(Dataset entries)
== == ==

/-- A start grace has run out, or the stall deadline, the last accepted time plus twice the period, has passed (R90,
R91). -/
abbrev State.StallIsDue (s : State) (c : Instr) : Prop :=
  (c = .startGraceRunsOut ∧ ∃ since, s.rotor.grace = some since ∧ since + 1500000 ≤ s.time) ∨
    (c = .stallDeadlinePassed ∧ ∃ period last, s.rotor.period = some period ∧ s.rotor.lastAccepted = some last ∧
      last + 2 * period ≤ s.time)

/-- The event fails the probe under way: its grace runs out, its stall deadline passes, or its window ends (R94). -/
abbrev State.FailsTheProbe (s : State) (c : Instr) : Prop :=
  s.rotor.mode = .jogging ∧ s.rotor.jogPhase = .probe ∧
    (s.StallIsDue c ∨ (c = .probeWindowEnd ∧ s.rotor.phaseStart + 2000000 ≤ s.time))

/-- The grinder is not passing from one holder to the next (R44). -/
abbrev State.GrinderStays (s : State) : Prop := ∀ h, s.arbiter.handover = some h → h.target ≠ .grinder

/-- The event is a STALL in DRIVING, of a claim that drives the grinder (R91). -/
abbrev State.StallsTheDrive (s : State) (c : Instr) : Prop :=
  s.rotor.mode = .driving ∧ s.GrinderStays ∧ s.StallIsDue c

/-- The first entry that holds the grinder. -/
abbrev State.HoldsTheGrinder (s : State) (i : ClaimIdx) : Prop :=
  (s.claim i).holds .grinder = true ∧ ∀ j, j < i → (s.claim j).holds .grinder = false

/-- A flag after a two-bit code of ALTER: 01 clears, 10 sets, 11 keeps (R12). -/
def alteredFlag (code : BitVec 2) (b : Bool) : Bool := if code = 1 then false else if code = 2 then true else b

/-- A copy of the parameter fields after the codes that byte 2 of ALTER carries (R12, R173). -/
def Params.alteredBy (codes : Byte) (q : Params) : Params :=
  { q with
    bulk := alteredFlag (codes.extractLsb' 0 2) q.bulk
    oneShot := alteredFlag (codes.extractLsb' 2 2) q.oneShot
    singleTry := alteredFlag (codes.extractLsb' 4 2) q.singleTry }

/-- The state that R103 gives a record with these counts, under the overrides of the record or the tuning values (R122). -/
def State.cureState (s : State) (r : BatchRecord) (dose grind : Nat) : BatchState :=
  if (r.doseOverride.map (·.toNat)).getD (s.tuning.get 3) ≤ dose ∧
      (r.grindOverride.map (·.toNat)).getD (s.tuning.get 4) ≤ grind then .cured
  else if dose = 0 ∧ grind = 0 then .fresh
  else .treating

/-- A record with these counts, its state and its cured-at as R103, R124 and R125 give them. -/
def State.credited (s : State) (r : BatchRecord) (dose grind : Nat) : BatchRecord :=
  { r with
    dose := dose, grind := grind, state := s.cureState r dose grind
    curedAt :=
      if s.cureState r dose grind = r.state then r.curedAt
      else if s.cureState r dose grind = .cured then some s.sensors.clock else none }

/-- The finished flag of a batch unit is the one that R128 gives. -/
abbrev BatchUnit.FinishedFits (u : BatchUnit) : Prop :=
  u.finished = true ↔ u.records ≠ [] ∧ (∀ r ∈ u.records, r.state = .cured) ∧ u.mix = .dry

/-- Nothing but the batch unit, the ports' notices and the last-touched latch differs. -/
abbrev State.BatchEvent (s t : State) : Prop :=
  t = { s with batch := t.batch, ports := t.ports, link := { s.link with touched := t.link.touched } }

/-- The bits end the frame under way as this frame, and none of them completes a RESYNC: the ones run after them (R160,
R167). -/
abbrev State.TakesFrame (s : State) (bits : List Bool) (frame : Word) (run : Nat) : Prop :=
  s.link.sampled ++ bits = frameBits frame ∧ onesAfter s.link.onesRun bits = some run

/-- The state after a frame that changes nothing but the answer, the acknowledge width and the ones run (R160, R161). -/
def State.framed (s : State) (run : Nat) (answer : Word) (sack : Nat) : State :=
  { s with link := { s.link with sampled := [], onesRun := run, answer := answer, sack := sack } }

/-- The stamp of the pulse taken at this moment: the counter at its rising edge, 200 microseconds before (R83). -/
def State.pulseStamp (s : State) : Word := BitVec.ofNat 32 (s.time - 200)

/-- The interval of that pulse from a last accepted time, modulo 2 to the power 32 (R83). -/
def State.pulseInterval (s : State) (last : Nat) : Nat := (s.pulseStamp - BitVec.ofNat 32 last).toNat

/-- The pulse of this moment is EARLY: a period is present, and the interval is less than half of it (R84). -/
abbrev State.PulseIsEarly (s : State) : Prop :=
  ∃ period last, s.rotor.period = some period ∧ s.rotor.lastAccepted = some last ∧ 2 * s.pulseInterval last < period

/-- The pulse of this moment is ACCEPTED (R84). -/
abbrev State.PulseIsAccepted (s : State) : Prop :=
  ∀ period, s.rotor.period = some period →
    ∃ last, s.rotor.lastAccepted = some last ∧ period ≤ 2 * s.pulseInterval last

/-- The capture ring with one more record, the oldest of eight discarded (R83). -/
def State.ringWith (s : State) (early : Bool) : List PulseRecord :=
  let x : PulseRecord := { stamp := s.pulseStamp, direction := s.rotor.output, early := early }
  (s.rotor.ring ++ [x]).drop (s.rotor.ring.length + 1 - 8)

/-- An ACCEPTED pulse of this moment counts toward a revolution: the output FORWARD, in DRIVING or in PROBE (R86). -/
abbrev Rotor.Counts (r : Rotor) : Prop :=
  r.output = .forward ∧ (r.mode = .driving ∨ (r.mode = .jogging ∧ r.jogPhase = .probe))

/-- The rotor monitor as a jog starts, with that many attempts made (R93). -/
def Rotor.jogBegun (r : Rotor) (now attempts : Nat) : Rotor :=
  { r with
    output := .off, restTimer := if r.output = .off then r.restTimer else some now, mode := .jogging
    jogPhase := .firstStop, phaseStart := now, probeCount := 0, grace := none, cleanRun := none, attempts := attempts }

== == ==

→ REQUIREMENT:
A word-for-word restatement of the data above is required.

→ WORKED SOLUTION:
/-- A start grace has run out, or the stall deadline, the last accepted time plus twice the period, has passed (R90,
R91). -/
abbrev State.StallIsDue (s : State) (c : Instr) : Prop :=
  (c = .startGraceRunsOut ∧ ∃ since, s.rotor.grace = some since ∧ since + 1500000 ≤ s.time) ∨
    (c = .stallDeadlinePassed ∧ ∃ period last, s.rotor.period = some period ∧ s.rotor.lastAccepted = some last ∧
      last + 2 * period ≤ s.time)

/-- The event fails the probe under way: its grace runs out, its stall deadline passes, or its window ends (R94). -/
abbrev State.FailsTheProbe (s : State) (c : Instr) : Prop :=
  s.rotor.mode = .jogging ∧ s.rotor.jogPhase = .probe ∧
    (s.StallIsDue c ∨ (c = .probeWindowEnd ∧ s.rotor.phaseStart + 2000000 ≤ s.time))

/-- The grinder is not passing from one holder to the next (R44). -/
abbrev State.GrinderStays (s : State) : Prop := ∀ h, s.arbiter.handover = some h → h.target ≠ .grinder

/-- The event is a STALL in DRIVING, of a claim that drives the grinder (R91). -/
abbrev State.StallsTheDrive (s : State) (c : Instr) : Prop :=
  s.rotor.mode = .driving ∧ s.GrinderStays ∧ s.StallIsDue c

/-- The first entry that holds the grinder. -/
abbrev State.HoldsTheGrinder (s : State) (i : ClaimIdx) : Prop :=
  (s.claim i).holds .grinder = true ∧ ∀ j, j < i → (s.claim j).holds .grinder = false

/-- A flag after a two-bit code of ALTER: 01 clears, 10 sets, 11 keeps (R12). -/
def alteredFlag (code : BitVec 2) (b : Bool) : Bool := if code = 1 then false else if code = 2 then true else b

/-- A copy of the parameter fields after the codes that byte 2 of ALTER carries (R12, R173). -/
def Params.alteredBy (codes : Byte) (q : Params) : Params :=
  { q with
    bulk := alteredFlag (codes.extractLsb' 0 2) q.bulk
    oneShot := alteredFlag (codes.extractLsb' 2 2) q.oneShot
    singleTry := alteredFlag (codes.extractLsb' 4 2) q.singleTry }

/-- The state that R103 gives a record with these counts, under the overrides of the record or the tuning values (R122). -/
def State.cureState (s : State) (r : BatchRecord) (dose grind : Nat) : BatchState :=
  if (r.doseOverride.map (·.toNat)).getD (s.tuning.get 3) ≤ dose ∧
      (r.grindOverride.map (·.toNat)).getD (s.tuning.get 4) ≤ grind then .cured
  else if dose = 0 ∧ grind = 0 then .fresh
  else .treating

/-- A record with these counts, its state and its cured-at as R103, R124 and R125 give them. -/
def State.credited (s : State) (r : BatchRecord) (dose grind : Nat) : BatchRecord :=
  { r with
    dose := dose, grind := grind, state := s.cureState r dose grind
    curedAt :=
      if s.cureState r dose grind = r.state then r.curedAt
      else if s.cureState r dose grind = .cured then some s.sensors.clock else none }

/-- The finished flag of a batch unit is the one that R128 gives. -/
abbrev BatchUnit.FinishedFits (u : BatchUnit) : Prop :=
  u.finished = true ↔ u.records ≠ [] ∧ (∀ r ∈ u.records, r.state = .cured) ∧ u.mix = .dry

/-- Nothing but the batch unit, the ports' notices and the last-touched latch differs. -/
abbrev State.BatchEvent (s t : State) : Prop :=
  t = { s with batch := t.batch, ports := t.ports, link := { s.link with touched := t.link.touched } }

/-- The bits end the frame under way as this frame, and none of them completes a RESYNC: the ones run after them (R160,
R167). -/
abbrev State.TakesFrame (s : State) (bits : List Bool) (frame : Word) (run : Nat) : Prop :=
  s.link.sampled ++ bits = frameBits frame ∧ onesAfter s.link.onesRun bits = some run

/-- The state after a frame that changes nothing but the answer, the acknowledge width and the ones run (R160, R161). -/
def State.framed (s : State) (run : Nat) (answer : Word) (sack : Nat) : State :=
  { s with link := { s.link with sampled := [], onesRun := run, answer := answer, sack := sack } }

/-- The stamp of the pulse taken at this moment: the counter at its rising edge, 200 microseconds before (R83). -/
def State.pulseStamp (s : State) : Word := BitVec.ofNat 32 (s.time - 200)

/-- The interval of that pulse from a last accepted time, modulo 2 to the power 32 (R83). -/
def State.pulseInterval (s : State) (last : Nat) : Nat := (s.pulseStamp - BitVec.ofNat 32 last).toNat

/-- The pulse of this moment is EARLY: a period is present, and the interval is less than half of it (R84). -/
abbrev State.PulseIsEarly (s : State) : Prop :=
  ∃ period last, s.rotor.period = some period ∧ s.rotor.lastAccepted = some last ∧ 2 * s.pulseInterval last < period

/-- The pulse of this moment is ACCEPTED (R84). -/
abbrev State.PulseIsAccepted (s : State) : Prop :=
  ∀ period, s.rotor.period = some period →
    ∃ last, s.rotor.lastAccepted = some last ∧ period ≤ 2 * s.pulseInterval last

/-- The capture ring with one more record, the oldest of eight discarded (R83). -/
def State.ringWith (s : State) (early : Bool) : List PulseRecord :=
  let x : PulseRecord := { stamp := s.pulseStamp, direction := s.rotor.output, early := early }
  (s.rotor.ring ++ [x]).drop (s.rotor.ring.length + 1 - 8)

/-- An ACCEPTED pulse of this moment counts toward a revolution: the output FORWARD, in DRIVING or in PROBE (R86). -/
abbrev Rotor.Counts (r : Rotor) : Prop :=
  r.output = .forward ∧ (r.mode = .driving ∨ (r.mode = .jogging ∧ r.jogPhase = .probe))

/-- The rotor monitor as a jog starts, with that many attempts made (R93). -/
def Rotor.jogBegun (r : Rotor) (now attempts : Nat) : Rotor :=
  { r with
    output := .off, restTimer := if r.output = .off then r.restTimer else some now, mode := .jogging
    jogPhase := .firstStop, phaseStart := now, probeCount := 0, grace := none, cleanRun := none, attempts := attempts }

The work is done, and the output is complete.